0119_we32106_top.jpg

After what feels like an inexcusably long time, the WE32106 Math Acceleration Unit (MAU) has been merged into the main SIMH tree, and the 3B2/400 simulator has support for it.

This project was one of the most tedious, boring, and yet educational projects I have worked on. Join me now as I recount the harrowing details.

In The Beginning

Way back in September 2018, almost nine months ago (coincidentally, the time it takes to make an entire human being from scratch) I posted an article here titled “3B2 Math Acceleration”, in which I discussed my first few halting steps at what would later become the WE32106 Math Acceleration Unit. It was, to put it bluntly, incredibly naive.

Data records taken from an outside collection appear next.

-- ==== Sys2Proof/Machine/Engines.lean ====
section
/-! DEFINITION. Sys2Proof/Machine/Engines.lean: engine commands (R281, R345-R360): element formats and their packing, the
descriptors, the checks of acceptance in their order, and the control instructions that hand a command over. -/

namespace Sys2Proof.Machine

/-! ## Elements in memory (R259, R260, R352) -/

/-- Bits of an element of a format code; a plane of NP has one. -/
def elemBits (code : Nat) : Nat :=
  match code with
  | 0x0 => 32
  | 0x1 => 64
  | 0x2 => 16
  | 0x3 => 16
  | 0x6 => 6
  | 0x7 => 6
  | 0x8 => 4
  | 0x9 => 1
  | 0xB => 16
  | 0xC => 32
  | _ => 8

/-- R352: the alignment of an element's address. -/
def elemAlign (code : Nat) : Nat := if elemBits code < 16 then 1 else elemBits code / 8

/-- R259, R352: bytes of `n` elements, of one plane for NP. -/
def rowBytes (code n : Nat) : Nat :=
  match code with
  | 0x6 => 3 * ((n + 3) / 4)
  | 0x7 => 3 * ((n + 3) / 4)
  | 0x8 => (n + 1) / 2
  | 0x9 => n / 8
  | _ => n * (elemBits code / 8)

/-- The raw codes of `n` packed elements. -/
def unpackElems (code n : Nat) (bs : List Byte) : List Nat :=
  let x := leNat bs
  let w := elemBits code
  (List.range n).map fun i => x >>> (w * i) % 2 ^ w

/-- Packed bytes of some raw codes. -/
def packElems (code : Nat) (xs : List Nat) : List Byte :=
  let w := elemBits code
  leBytes (rowBytes code xs.length) ((xs.zipIdx).foldl (fun a x => a + (x.1 % 2 ^ w) <<< (w * x.2)) 0)

/-- R260: the eight bits of NP elements from the planes that were read, plane 0 first; bits not read are 0. -/
def joinPlanes (planes : List (List Nat)) : List Nat :=
  match planes with
  | [] => []
  | p :: _ => (List.range p.length).map fun i =>
      (planes.zipIdx).foldl (fun d q => d + (q.1.getD i 0) <<< (7 - q.2)) 0

/-- R260: plane `j` of NP elements. -/
def planeOf (xs : List Nat) (j : Nat) : List Nat := xs.map fun d => d >>> (7 - j) % 2

/-- R251, R252, R257, R261: the exact value of an element: `sp` planes for NP, scale `X` where there is one. -/
def elemValue (code sp raw : Nat) (X : Option Nat) : FVal :=
  let v := if code ≤ 8 then (fmtOf code).decode raw
    else if code = 9 then npValue raw sp
    else if code ≤ 0xD then
      ofInt (if code = 0xD then (raw : Int) else (BitVec.ofNat (elemBits code) raw).toInt) 0
    else ofE8m0 raw
  match X with
  | none => v
  | some x => if x = 0xFF then .nan else v.scale ((x : Int) - 127)

/-- R353: an element converted alone, under DMODE. -/
def convertElem (code : Nat) (dmode : BitVec 3) (x : FVal) : Nat :=
  if code ≤ 8 then (fmtOf code).encode ((fmtOf code).rnd ⟨false, dmode.getLsbD 1, dmode.getLsbD 2⟩ 0 x).val
  else if code ≤ 0xD then
    (BitVec.ofInt (elemBits code) (toIntSat 0 (intRange code).1 (intRange code).2 x)).toNat
  else toE8m0 x

/-! ## Footprints -/

/-- Rows of bytes that a command accesses. -/
structure Foot where
  /-- First byte of row 0. -/
  base : Word
  /-- Rows. -/
  rows : Nat
  /-- Bytes between rows. -/
  stride : Nat
  /-- Bytes of a row. -/
  n : Nat
  /-- It must lie in a window (R358). -/
  window : Bool := false
  deriving DecidableEq, Repr

/-- First address after the allocation that a window address reaches. -/
def State.windowEnd (s : State) (a : Word) : Target → Nat
  | .spad k off => a.toNat - off + (s.team k).type.spad * 1024
  | _ => a.toNat

/-- R149: the first address outside the bounds among the rows of a footprint from row `r` on, whose rows may lie in the
allocations of several members of a cohort; the first argument bounds the allocations. -/
def State.footRows (s : State) (team : Nat) (f : Foot) : Nat → Nat → Option Word
  | 0, _ => none
  | fuel + 1, r =>
    let x := f.base.toNat + r * f.stride
    match s.window team (BitVec.ofNat 64 x) with
    | some (some t) =>
      let last := s.windowEnd (BitVec.ofNat 64 x) t
      if last - x < f.n then some (BitVec.ofNat 64 last)
      else if f.stride = 0 then none
      else
        let r' := r + (last - x - f.n) / f.stride + 1
        if f.rows ≤ r' then none else s.footRows team f fuel r'
    | _ => some (BitVec.ofNat 64 x)

/-- R149, R345 step 6: the first address of a window footprint outside its bounds. -/
def State.footFail (s : State) (team : Nat) (f : Foot) : Option Word :=
  if f.rows = 0 || f.n = 0 then none
  else if f.base.toNat < 2 ^ 57 then (if f.window then some f.base else none)
  else s.footRows team f 8 0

I discussed my attempts at using native floating point math to emulate the MAU, and how, by luck and happenstance, the native long double type in GCC on a 64-bit Intel x86 just happened to use IEEE-754 extended double precision format encoding. I reasoned that I could probably get away with just doing native math and wipe my hands of the whole situation.

This was, of course, a startlingly bad and stupid idea.

A small prototype of the code worked. But it worked for me, on Linux, on a particular version of GCC, on a particular kernel, on a particular day. There was no guarantee it would work on any other platform, or any other version of GCC, or on any other compiler for that matter.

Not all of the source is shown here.